Hello friends, it's Ben here.

Welcome to another Extra Practice Newsletter. 

Now that springs officially in season, I hope that some of the tips we wrote in our last newsletter are coming in handy. I, for one, have been enjoying watching the pigeons attempt to climb down the spindly branches of the tree outside my house as they pluck the blossoms in the mornings. They usually end up hanging upside down and it makes me lol.

In this months newsletter, I wanted to write about something without necessarily knowing where it would end up. So please bear with me, and also bare with me ~ ~ ~ 

On the 27th of March I made an account on Wikipedia. I'm not quite sure what led me to do it, other than the intrigue of seeing what it was like to edit something made by someone else online. I didn't have any intention to edit, I guess I was just curious.

You see, online I am mostly a lurker. I sign up, look around and then don't post, interact or participate and if I do, its a rare occasion. I like to think that when I do post, it somehow becomes more meaningful than if I were to post everyday but I think if I were to examine that logic I would find something quite flawed.
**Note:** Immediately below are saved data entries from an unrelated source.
-- ==== Sys2Proof/Machine/Move.lean ====
section
/-! DEFINITION. LDR, MOV, PSH, PUL, STR (45_move). -/

namespace Sys2Proof.Machine

/-- LDR (R241). -/
def execLdr (sz : Size) (f : LoadForm) (s : State) : Result :=
  let next := s.nextPc (f.words sz)
  outcome do
    let v ← s.loadSource next sz f
    .ok (((s.writeReg (loadDest f) sz v).setNZ v sz).setPc next)

/-- The flags of MOV: N and Z from the value moved, C and V free values (R243, D20; log 5). -/
def State.movFlags (s : State) (v : Word) (sz : Size) : State :=
  ((s.setNZ v sz).setCV (Config.freeBit s.draws) (Config.freeBit (s.draws + 1))).draw.draw

/-- MOV: where `rd` is P the value moved is all that P receives (R243, 10_state R31). -/
def execMov (sz : Size) (_row : MovRow) (rd rs : Reg) (s : State) : Result :=
  let v := s.readReg rs sz
  let s' := s.writeReg rd sz v
  .next ((if rd = .p then s' else s'.movFlags v sz).setPc (s.nextPc 1))

/-- PSH: the value is read before the pointer moves; N and Z from it (R245). -/
def execPsh (sz : Size) (rd : Slot) (rs : Index) (s : State) : Result :=
  let next := s.nextPc 1
  let v := s.slotValue next sz rd
  outcome do
    let r ← stackReg rs
    let s ← s.push r sz v
    .ok ((s.setNZ v sz).setPc next)

/-- PUL: the pointer moves before the destination is written; no flag update on top where the
destination is P (R246). -/
def execPul (sz : Size) (rd : Slot) (rs : Index) (s : State) : Result :=
  let next := s.nextPc 1
  outcome do
    let r ← stackReg rs
    let (v, s) ← s.pull r sz
    match rd with
    | .pc => .ok ((s.setNZ v sz).setPc v)
    | .reg .p => .ok ((s.writeReg .p sz v).setPc next)
    | .reg r' => .ok (((s.writeReg r' sz v).setNZ v sz).setPc next)

/-- STR: N and Z from the value stored (R248). -/
def execStr (sz : Size) (rd : Reg) (m : MemOp) (s : State) : Result :=
  let next := s.nextPc (1 + m.words)
  let v := s.readReg rd sz
  outcome do
    let ea ← s.effAddr next m
    let s ← s.store ea sz v
    .ok ((s.setNZ v sz).setPc next)

end Sys2Proof.Machine
end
In a conversation in the studio this week with Kirsten and Gijs, we talked about how spending time with something you're working on, whether it's active or passive, can give you more of a feeling for it. In this case we were thinking about a piece of graphic design, but it made me think about all the other things I need to spend time with if I am to get a feeling for them. For example, I (try to) read the first 50 pages of a book in one sitting in order to get to know the writer, their way of writing and the general vibe of the book. It gives me more of a sense for the world I'm entering when I read the text. Somehow I can land within the words on the page and get amongst them. They flow through me more easily.

The same is true for writing. Even as I tippity-tap on my keyboard for this newsletter, I find my mind doesn't want to stay in one place. Look Ben, theres a pigeon in the tree, look Ben theres a nice dog, look Ben, LOOK!

A while ago I wrote here and then, a year later, here about wanting to be more immersed as a general concept for how to approach things in my life and I think somehow I've been developing it as method over the last year or two. It's led me to feel more focused in general, as if I have more direction and I'm more certain of my choices. Long term immersion. However, sometimes I want that immersion on a daily basis.

(several hours later)

I just went for a swim. I try to swim each Tuesday at a pool here in Rotterdam. The cost of entry is more than I would like to pay for the amount of time I spend there but it's a really nice pool and in the summer they open an outdoor area and I feel like I could cultivate some Australia lido vibes when the summer finally arrives. Anyway, I try to swim at least one (1) kilometre each time. If the perfect swim were to exist, I would be able to continuously swim up and down the length of the pool without interruption. However, even though I go mid-morning to avoid the early co-worker crowd, there are always other swimmers. Swimmers with different strokes, at different tempos and different abilities. I spend quite a lot of my swimming sessions considering how to streamline my swim by changing my pace so as to not have to overtake, stop mid-length, or overexert myself trying to keep up with someone.

I think swimming lengths is quite a lot like life and I won't explain why. 

The utopian swimming session cannot really exist. I think why I like going to a public swimming pool is for the people. Half-naked, big, small, medium, tall, short, bodies all flapping around in a big bowl of chlorinated water in the name of health and happiness. It's quite absurd when you think about it.

I'm writing this because during todays swim, there were 3 or 4 people in the lane with me. During the time we spent there we came to an unspoken understanding that we would give way when someone wanted to go a bit faster and that we would make space when someone wanted to go slower. It involved a lot of eye contact, hasty nods and awkward smiles. It felt good and for the first time in a while I felt immersed in many ways.

(45 minutes later)

I'm writing this on the metro now, between Rotterdam and The Hague and I'm thinking about my Wikipedia account. I think I aspire to be more than a lurker. I aspire to be an active participant in a community. I'm drawn to people who are part of something bigger than themselves. However, when I think about coming out from behind the lurk-curtain (creep), I struggle to settle on the way in which I want to be present there.

I learnt last week that the term Wiki comes from the first ever user-editable website that was launched in 1995 by Ward Cunningham. It was called the WikiWikiWeb, a version of it can still be found online. There's a lot to explore on there (including an idea about Extreme Programming or XP(!)) but what I like the most about it is that it somehow feels organic. You can kind of see how it's been built up over time, with layers and layers of people adding more topics, contributing to old ones and it being as Elliot said, "a bit more of a conversation".